A pocket listing is when a property is not advertised on the multiple listing service (MLS). This can occur in a couple of different ways. One way is when the seller signs a listing agreement and either (a) opts out of MLS advertising – this is also commonly referred to as an office exclusive listing or (b) a property is advertised as “coming soon” and the property sells before the property is marketed on the MLS. Another way is when the seller and agent do not have a listing agreement. Instead, the seller and agent have an understanding that the seller will sell the property if the right offer is presented.
Due to the inherent dangers with pocket listings, real estate agents should understand the legal, ethical and industry issues related to pocket listings.

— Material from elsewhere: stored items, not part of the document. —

-- ==== Sys2Proof/Machine/GmemEv.lean ====
section
/-! DEFINITION. Firmware's and the host's steps on global memory: shootdowns (R318), eviction and expansion of
pages (R331 to R334), the host's view (R335, R402), and the token buckets (R364). -/

namespace Sys2Proof.Machine

/-- `SHOOTDOWN`: firmware changes entries together with the removal of their translations. It changes no valid leaf
outside the range, and writes nothing that R312, R315, R319, R331 or R391 forbids. -/
def execShootdown (s : State) : Result :=
  match s.inp with
  | .shoot ctx va len es =>
    match s.gmem.firmwareSet [] es with
    | none => .next s
    | some g =>
      let inside (m : Mapping) : Bool := m.ctx == ctx && overlap m.va (pageSize m.lvl) va len
      if (s.gmem.changed g).all inside then .next { s with gmem := g.shoot ctx va len } else .next s
  | _ => .next s

/-! ## Pins (R333) -/

/-- The ranges of global memory that a request uses, each with the position at which it begins. -/
def Xfer.ranges (x : Xfer) (c : Core) : List (Nat × Nat × Nat) :=
  match x.kind with
  | 0 | 4 => [(x.src, x.len, 0)]
  | 1 => [(x.dst, x.outTotal, 0)]
  | 3 => (List.range (x.len / x.pa)).map fun r =>
      let w := if r == x.row then x.indexWord c else c.loadN (x.indexAddr r) 4
      ((x.src + w * x.stride) % 2 ^ 56, x.pa, r * x.pa)
  | _ => []

/-- The positions up to which a request has asked the slices for bytes. -/
def Xfer.asked (x : Xfer) (c : Core) : Nat :=
  let stopped : Bool := match x.phase with
    | .stopped _ _ _ => true
    | _ => false
  match x.acc with
  | .have_ | .land => x.pos + x.stepLen c
  | .put => x.pos + x.buf.length
  | .again | .replica => x.pos + (if x.kind == 3 then x.buf.length else 0) + 1
  | .none => x.pos + (if x.kind == 3 then x.buf.length else 0) + bit stopped

/-- The request pins the 64 KiB page at `page`: it has asked for bytes there, and has more to come. -/
def Xfer.pins (x : Xfer) (c : Core) (page : Nat) : Bool :=
  let live : Bool := match x.phase with
    | .active | .stopped _ _ _ => true
    | _ => false
  let parts := (x.ranges c).filterMap fun (a, n, p) =>
    let lo := max a page
    let hi := min (a + n) (page + 65536)
    if lo < hi then some (p + (lo - a), p + (hi - a)) else none
  live && (parts.any fun q => decide (q.1 < x.asked c)) && parts.any fun q => decide (x.pos < q.2)

/-- The request's fetch from its replica lies in the page, also one that a fault has stopped at the replica (R328,
R333). -/
def Xfer.pinsReplica (x : Xfer) (c : Core) (page : Nat) : Bool :=
  x.replicaVa.any fun r =>
    let va := (r + x.pos) % 2 ^ 56
    let fetching : Bool := match x.phase with
      | .stopped _ f _ => overlap f 1 va (x.pieceLen c)
      | _ => x.acc == .replica
    fetching && overlap va (x.pieceLen c) page 65536

def Core.pinsPage (c : Core) (ctx page : Nat) : Bool :=
  (c.copy.fifo.filterMap FifoItem.xfer?).any fun x => x.ctx == ctx && (x.pins c page || x.pinsReplica c page)

/-- The loads of a clause pin the page: one has stopped there, or waits with bytes of the page behind it and others to
come (R217, R333). -/
def ClauseRec.loadPins (r : ClauseRec) (p : LoadPos) (page : Nat) : Bool :=
  match p with
  | .stopped _ va => pageOf va 0 == page
  | .from_ pos =>
    let first := if pos < r.codelen then r.tmpl else r.args
    (r.loadPiece pos).any fun x => pageOf x.1 0 == page && decide (max first page < x.1)
  | _ => false

/-- The page of a VA is one at which an access of the hub or of the SCE stops. -/
def Gmem.stopsAt (g : Gmem) (ctx va : Nat) (write : Bool) (page : Nat) : Bool :=
  pageOf va 0 == page &&
    match g.walk ctx va write with
    | .fault _ => true
    | _ => false

/-- The hub's own transfers pin the page: a clause load, or the read of a template, that a fault has stopped there. -/
def State.hubPins (s : State) (ctx page : Nat) : Bool :=
  (s.hub.binds.any fun b => b.record.ctx == ctx && !b.started && b.members.any fun m => b.record.loadPins m.load page) ||
    s.hub.entries.any fun e => e.ctx == ctx && (match e.state with
      | .reading | .joined => s.gmem.stopsAt ctx e.clrec.toNat false page
      | _ => false)

/-- The next lineage record of a population is stopped by a fault in the page (R371). -/
def State.logStops (s : State) (ctx page : Nat) (p : Population) : Bool :=
  p.ctx == ctx && p.logDue.isSome && s.gmem.stopsAt ctx p.logVa true page

/-- The SCE pins the page: a lineage record's write that a fault has stopped there. -/
def State.scePins (s : State) (ctx page : Nat) : Bool := s.sce.pops.any fun x => s.logStops ctx page x.2

def State.pinned (s : State) (ctx page : Nat) : Bool :=
  s.core.pinsPage ctx page || (s.others.any fun c => c.2.pinsPage ctx page) ||
    (s.saved.any fun m => m.core.pinsPage ctx page) || s.hubPins ctx page || s.scePins ctx page

/-! ## The compressed zone (R331, R332, R334) -/

/-- The length of a zone record of number `r`. -/
def Gmem.zoneAt (g : Gmem) (r : Nat) : Option Nat := (g.zone.find? fun x => x.1 == r).map (·.2)

/-- The bytes of a chunk's encoded form (R325). -/
def mdBytes (md : BitVec 8) : Nat := if md == 0 then chunkSize else if md.toNat < 0x80 then md.toNat * 32 else 0

/-- The 16 chunks of a frame. -/
def Gmem.pageChunks (g : Gmem) (f : Nat) : List Chunk := (List.range 16).map fun c => g.chunk (16 * f + c)

/-- A record of the zone: the header, which holds the VA, the context, the `MD` codes and the CRC of the packed bytes,
and the chunks in their encoded forms (R331). The header's layout is the model's (DESIGN CHOICE, log entry 65). -/
def zoneBytes (va ctx : Nat) (chunks : List Chunk) : List Byte :=
  let packed := chunks.flatMap fun k => k.slot.readBytes 0 (mdBytes k.md)
  let mds : List Byte := chunks.map fun k => k.md
  padTo 64 (toBytesLE 8 va ++ toBytesLE 8 ctx ++ mds ++ toBytesLE 4 (crc32c packed)) ++ packed

/-- The `MD` codes of a record's header. -/
def Gmem.recordMds (g : Gmem) (r : Nat) : List (BitVec 8) := g.readSlots (recordAt r + 16) 16

/-- A record's chunks; none where its CRC fails, or it is not the page's. -/
def Gmem.unpack (g : Gmem) (r len va ctx : Nat) : Option (List (BitVec 8 × List Byte)) :=
  let bs := g.readSlots (recordAt r) len
  let field (o n : Nat) : Nat := ofBytesLE ((bs.drop o).take n)
  let packed := bs.drop 64
  if field 0 8 != va || field 8 8 != ctx || field 32 4 != crc32c packed then none
  else
    let mds := g.recordMds r
    some (mds.zipIdx.map fun (md, k) =>
      (md, (packed.drop ((mds.take k).map mdBytes).sum).take (mdBytes md)))

/-- A leaf entry as an eviction leaves it. -/
def evicted (e : Word) (record : Nat) : Word :=
  BitVec.ofNat 64 (e.toNat - leafFrame e * 65536 + record % 2 ^ 36 * 65536) ||| 0x20#64

/-- A leaf entry as an expansion leaves it: Z = 0, A = 1, D = 0. -/
def expanded (e : Word) (frame : Nat) : Word :=
  (BitVec.ofNat 64 (e.toNat - leafFrame e * 65536 + frame % 2 ^ 36 * 65536) ||| 0x40#64) &&& ~~~0xA0#64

Office exclusive listings are prohibited by MLS unless the seller opts out
MLS rules usually require agents to file listings on the MLS within two days of receiving a signed agreement. And, in the event the seller opts out of marketing their property on the MLS, the seller is then typically required to provide written authorization confirming the seller’s decision to opt out. Significantly, if the seller does not opt out and the listing is not filed on the MLS, the agent is probably in violation of MLS rules and could be subjected to significant penalties and fines.
Is a pocket listing ethical?
Article 1 of the Code of Ethics requires that REALTORS® “protect and promote the interests of their client.” Accordingly, it can be argued that the agent is violating Article 1 if a property is not marketed to a larger audience via the MLS so that the seller can receive more competitive offers. Additionally, the valuation of a property may not be as accurate because the seller does not have the benefit of the use of MLS comparables.
Moreover, Article 3 of the Code of Ethics places a duty to cooperate on REALTORS®. Arguably, if an agent has a pocket listing and does not file the listing on the MLS for broader exposure and allow for cooperative marketing, the agent is not cooperating with other REALTORS®.
Is a pocket listing legal?
Arizona allows pocket listings. However, agents should proceed with caution and consider the related risk management concerns pocket listings pose.
Arizona law provides that “[a] licensee owes a fiduciary duty to the client and shall protect and promote the client’s interests.” A.A.C. R4-28-1101(A). Similar to the argument for Article 1, less exposure could limit competitive offers thereby appearing as though the agent did not “protect and promote the client’s interests.” With regard to fiduciary duty, the agent must place their client’s interests above their own. Because a pocket listing could be perceived to benefit the agent (dual agency) over the seller, it could be determined that the agent breached their fiduciary duty.
Furthermore, if an agent limits listing exposure to only certain markets, it may have a discriminatory effect even if there was no intent to discriminate. And, if the agent belongs to a “pocket listing club” that sets the minimum commission to participate, it amounts to a price-fixing arrangement and violates federal antitrust regulations.
Keeping properties from the MLS may skew market value. In other words, because pocket listings are never entered into the MLS database once they are sold, it limits the available information about the market and makes it difficult for other agents, buyers and sellers to determine values of nearby properties. Likewise, an appraiser’s appraisal may be compromised with limited information.
If the agent markets a property as “coming soon” via a sign with a “coming soon” rider, the agent must first obtain the seller’s written authority. Typically, written authority is issued with an employment agreement which, in turn, may trigger the requirement for the property to be listed in the MLS.
A changing market could cause the seller to not receive the highest and best offer if the property is not marketed on the MLS.
Benefits of MLS
Generally, it is in the seller’s best interest to market the property to as large of a forum as possible. MLS provides that kind of exposure. Additionally, marketing via the MLS is not only open to all REALTORS® that participate with that MLS but MLS feeds are usually provided to a larger pool of consumers by way of the internet.
Brokers should educate their agents
Although they are not the same, the terminology for pocket listings and coming soon listings are sometimes used interchangeably. Because using the wrong terminology could convey the wrong information, brokers should educate their agents regarding the differences between the listings.
Additionally, brokers should educate their agents regarding the pros and cons of a pocket listing. An educated agent will be able to provide their seller with the necessary information to make an informed decision.
Finally, brokers may want to consider updating their policies and procedures to address pocket listings.